Here are three observations I plan on making at Data Modeling Zone that summarize the last 12 months on our data modeling profession:
- Our customer, the data scientist. I am finding more and more, a strong overlap between the activities of a data modeler and those of a data scientist. In the book Julia for Data Science, Zack Voulgaris covers the data science tasks including data preparation. Data preparation is all about understanding the data including its definitions, formatting, and lineage. It’s an activity we do quite often as modelers. These past 12 months we have started working more closely with data scientists and I can see this is only the beginning of a very close relationship where in some cases we are working with and in other cases working for the data scientist. Bill Inmon calls a subset of data preparation textual disambiguation.

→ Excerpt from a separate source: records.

-- ==== Sys2Proof/Safety.lean ====
section
/-! DEFINITION. Sys2Proof/Safety.lean: the invariant of the core (R45, with what makes it inductive), and what a run that
claims speak of is. -/

namespace Sys2Proof.Machine

/-- The first n entries of F, G, F, G, … (R180). -/
def alternating (n : Nat) : List Phase :=
  (List.range n).map fun k => if k % 2 = 0 then .frame else .gap

/-- What every state the machine reaches satisfies: R45 (i) to (vii), the build's legality (R7 to R12), the canonical
form and range of FB's cells (R33), LEN_REG's range while armed (R39), and the ghost trace (R180, R181). -/
structure State.Inv (s : State) : Prop where
  /-- The build is legal (R7, R10, R11, R12). -/
  buildLegal : s.cfg.legal = true
  /-- FB's cells are in canonical form. -/
  fbWf : Memory.wf s.fb = true
  /-- FB's cells lie in FB (R33). -/
  fbInRange : ∀ c ∈ s.fb, c.1 < s.cfg.fbLen
  /-- R45 (i). -/
  disarmed : s.armed = false →
    s.xcPend = false ∧ s.faultPend = false ∧ s.halted = false ∧ s.desc = ⟨.fb, 0, 0⟩ ∧ s.phase = .frame
  /-- R45 (ii). -/
  sourceOfPhase : s.armed = true → (s.phase = .frame ↔ s.desc.src = .fb)
  /-- R45 (iii). -/
  frameLength : s.armed = true → s.phase = .frame → s.desc.dlen = s.lenReg
  /-- R45 (iii), R39. -/
  lenRange : s.armed = true → 1 ≤ s.lenReg.toNat ∧ s.lenReg.toNat ≤ s.cfg.fbLen
  /-- R45 (iv). -/
  gapLength : s.armed = true → s.phase = .gap → s.desc.dlen = BitVec.ofNat 16 s.cfg.resetLen
  /-- R45 (v). -/
  posInRange : s.desc.pos.toNat ≤ s.desc.dlen.toNat
  /-- R45 (vi). -/
  xcPendIff : s.xcPend = true ↔ (s.armed = true ∧ 1 ≤ s.desc.dlen.toNat ∧ s.desc.pos = s.desc.dlen)
  /-- R45 (vii). -/
  haltedOnly : s.halted = true → s.armed = true ∧ s.faultPend = true ∧ s.cfg.faultPolicy = .debugHalt
  /-- R180. -/
  traceAlternates : s.phaseTrace = alternating s.phaseTrace.length
  /-- The trace ends in the phase the engine is in. -/
  traceEnds : s.armed = true → s.phaseTrace.getLast? = some s.phase
  /-- R181: after k complete steps the trace has k + 1 entries and DONE_SETS is the ceiling of k/2. -/
  doneSetsCount : s.doneSets = s.phaseTrace.length / 2

/-- No error has been recorded: the premise R236 gives every claim. -/
def State.noError (s : State) : Prop := s.err.code = .none

/-- No host write of FB has met a FRAME phase: the premise R264 gives claims about frame content. -/
def State.raceFree (s : State) : Prop := s.race = false

/-- The host's write window is open: from the FRAME -> GAP step to the GAP -> FRAME step (R264). -/
def State.writeWindow (s : State) : Prop := s.armed = true ∧ s.phase = .gap

/-- The engine is running: armed and not frozen (R184). -/
def State.running (s : State) : Prop := s.armed = true ∧ s.halted = false

/-- Every byte a frame of this state sends is a pattern: the premise R271 gives claims about what LEDs display. -/
def State.framePatterns (s : State) : Prop :=
  ∀ i, i < s.lenReg.toNat → s.fbByte i = s.cfg.high ∨ s.fbByte i = s.cfg.low

end Sys2Proof.Machine
end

- DW’s reincarnation as the data lake. Speaking of Bill, I always quote Bill Inmon’s original definition of a data warehouse (DW) as a subject-oriented, non-volatile, time-variant, integrated set of data. Bill has recently written Data Lake Architecture. Over the past months, the concept of a data lake has been discussed in many of my training classes and also during several of my consulting assignments. I see the data lake meeting Bill’s original DW definition plus accommodating more complex types of data (e.g. big data) such as sensor readings and documents.
- Beyond “NoSQL does not mean NoDataModeling.” For the last two Data Modeling Zone events, we have had sessions emphasizing the need for data modeling when NoSQL databases such as MongoDB or NoSQL environments such as Hadoop are being deployed. Over the last 12 months (and it is also reflected in the sessions at Data Modeling Zone), the focus has changed from “NoSQL does not mean NoDataModeling” to “How do we do it?” That is, what modeling techniques allow us to capture and communicate the more varied types of structures (such as nested arrays) common in NoSQL? I see this as a critical step for keeping the data modeler in the much-needed role of analyzing, documenting, and designing data requirements.
These are some of my observations. Please add your thoughts and also share your own observations.